O Conselho Parlamentar pela Cultura de Paz (ConPAZ) lançou nesta terça-feira, 15/8, no auditório Teotônio Vilela da Assembléia Legislativa sua "Carta Aberta aos Candidatos às Eleições de 2006", documento que reafirma alguns dos compromissos a serem assumidos para a construção de uma sociedade não-violenta.

Durante o evento, a professora Lia Diskin, coordenadora do Comitê Paulista para a Década da Cultura de Paz, realizou uma conferência sobre o tema "Paz, Para Quê?", discutindo a contribuição que pode ser dada ao aperfeiçoamento da democracia pela cultura de paz "como algo transversal a todos os saberes e fazeres". Segundo ela, a simples escolha de um representante não cria uma cidadania ativa. "É preciso analisar o passado dos candidatos. Redigir programas e colocá-los na mídia é simples. É necessário ver os compromissos que o candidato assumiu como cidadão antes de ingressar no mundo da política", ressaltou.

Formada em jornalismo, especializada em crítica literária e detentora de diploma concedido pela Unesco em reconhecimento a suas atividades em favor da cultura de paz, Lia concedeu entrevista ao "Diário da Assembléia".

Qual é a abordagem fundamental da palestra "Paz, Para Quê?"

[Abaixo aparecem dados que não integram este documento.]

-- ==== Sys2Proof/Config.lean ====
section
/-! DEFINITION. What one implementation fixes, and the free values: the draws "under no law" of spec/10_state.md R41.
A free value is an opaque constant with no body, applied to the number of the draw (State.draws) and, where one draw
covers several items, to the item's own number. Nothing can be proved of its value. -/

namespace Sys2Proof.Config

/-- The N_IN of the instance that State.reset describes (00_scope.md R7: a multiple of 16, 112 to 65520). DESIGN CHOICE
(log 1): the smallest legal one. State carries N_IN as a value of its own, and no statement rests on 112. -/
def nInAtReset : Nat := 112

/-- What KEYj holds after a reset and until the host writes it (R36: "a draw"; 93_implementation_defined.md U5); arguments:
the draw that reset took, j. -/
opaque resetKeyWord : Nat → Nat → Word

/-- What IN[i] holds after a reset and until the host writes it (R37, 93_implementation_defined.md U6); arguments: the draw
that reset took, i. -/
opaque resetInByte : Nat → Nat → Byte

/-- The value a host read of an unspecified OUT_BUF byte returns (R38); argument: draw. -/
opaque freeOutByte : Nat → Byte

/-- The value a host read of RESULT returns while BUSY = 1 (R34); argument: draw. -/
opaque freeResult : Nat → Word

/-- The value a host read of OUT_LEN returns while BUSY = 1 (R32); argument: draw. -/
opaque freeOutLen : Nat → Word

/-- An internal datapath word (K, X, RK) whose content is unspecified (R21 to R23); arguments: draw, which word. -/
opaque freeDatapathWord : Nat → Nat → Word

/-- An internal round counter whose content is unspecified (R24); arguments: draw, which counter. -/
opaque freeRoundCounter : Nat → Nat → Fin 32

/-- The internal block index when its content is unspecified (R24); argument: draw. -/
opaque freeBlockIndex : Nat → Nat

end Sys2Proof.Config
end

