-- ==== Sys2Proof/Machine/Codec.lean ====
section
/-! DEFINITION. Padding, splitting, joining, ECB encryption and decryption (spec/44_ecb_codec.md R190 to R196). -/

namespace Sys2Proof.Machine

/-- R190: `n <- 16 − (len(p) mod 16)`. -/
def padLength (p : List Byte) : Nat := 16 - p.length % 16

/-- R190: PKCS#7 padding, n copies of the byte value n appended. -/
def pad (p : List Byte) : List Byte := p ++ List.replicate (padLength p) (BitVec.ofNat 8 (padLength p))

/-- R191: `split(q)[j] = q[16j .. 16j+16)`. -/
def blockAt (q : List Byte) (j : Nat) : List Byte := (q.drop (16 * j)).take 16

/-- R191: the consecutive 16-byte blocks of a buffer. -/
def split (q : List Byte) : List (List Byte) := (List.range (q.length / 16)).map (blockAt q)

/-- R192: the blocks in block order, concatenated. -/
def join (blocks : List (List Byte)) : List Byte := blocks.flatten

/-- R193, R195: every block through the Feistel engine under one schedule (R197: independently). -/
def processBlocks (rks : List Word) (q : List Byte) : List Byte :=
  join ((split q).map fun b => processBlock b rks)

/-- R193. -/
def encrypt (p key : List Byte) : List Byte := processBlocks (expand key) (pad p)

/-- R195: the last byte of the decryption pass, read as the pad length. Its domain is non-empty sequences. -/
def lastByte (q : List Byte) : Nat := (q.getD (q.length - 1) 0).toNat

/-- R194: a ciphertext's length is positive and a multiple of 16. -/
def cipherLengthOk (c : List Byte) : Bool := c.length != 0 && c.length % 16 == 0

/-- R195, R196: the final byte is 1 to 16 (the lenient check); then it says how many bytes are stripped. -/
def stripPad (q : List Byte) : Except CmdError (List Byte) := do
  require (1 ≤ lastByte q && lastByte q ≤ 16) .invalidPadding
  pure (q.take (q.length - lastByte q))

/-- R195. -/
def decrypt (c key : List Byte) : Except CmdError (List Byte) := do
  require (cipherLengthOk c) .invalidCiphertextLength
  stripPad (processBlocks (expand key).reverse c)

end Sys2Proof.Machine
end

Lia Diskin: A abordagem fundamental é, primeiro, conceituar o que é paz. Ficou um conceito muito pobre para nós, apenas como ausência de guerra, entendendo-se que o oposto de paz é guerra. O oposto de paz é violência. Guerra é a exacerbação última de um estado de violência, um estado de absoluto descontrole. A partir daí, resgatamos tudo o que a Unesco vem construindo na proposta de uma cultura de paz como fundamento pedagógico, cívico, e para as políticas públicas. A cultura de paz pode ser trabalhada transversalmente em todo e qualquer setor da atividade política, entendendo-se como política aquilo que vai gerenciar o bem-comum, o espaço público. Cultura de paz é, fundamentalmente, mudar o foco da arena onde os inimigos mediam suas forças para a ágora, o espaço onde podemos dialogar, nos conhecer e entender além das posições, das culturas...

E a exclusão é considerada uma forma de violência?

Lia Diskin: Sem sombra de dúvida, a exclusão é violência. O que é o excluído? Via de regra, é aquele que não tem as mesmas condições ou a mesma natureza, seja a cor de pele ou a cultura dos grupos dominantes. Nesse sentido, o etnocentrismo que terminou nos impondo a Europa branca foi extremamente excludente, porque criou um padrão de comportamento e de cultura que foi assumido como sendo superior a todos os outros padrões que passam em torno.

Diz-se popularmente que o brasileiro é um povo amistoso, avesso à violência, que não é preconceituoso. Isso é verdade?

Lia Diskin: Eu diria que o brasileiro é cordial. Para haver amizade tem de haver confiabilidade, e o brasileiro, como todo povo latino-americano, tem um nível de confiabilidade muito pequeno, porque somos ex-colônias. Estamos sempre pensando que o outro se aproxima de nós para nos explorar, para tomar parte de nosso território, de nosso conhecimento. Todos os povos latino-americanos têm um nível de desconfiança muito alto. E para haver amizade tem de haver, essencialmente, confiabilidade.

No Brasil, principalmente em São Paulo, temos muitas etnias convivendo pacificamente. Isso enfraquece uma identidade nacional?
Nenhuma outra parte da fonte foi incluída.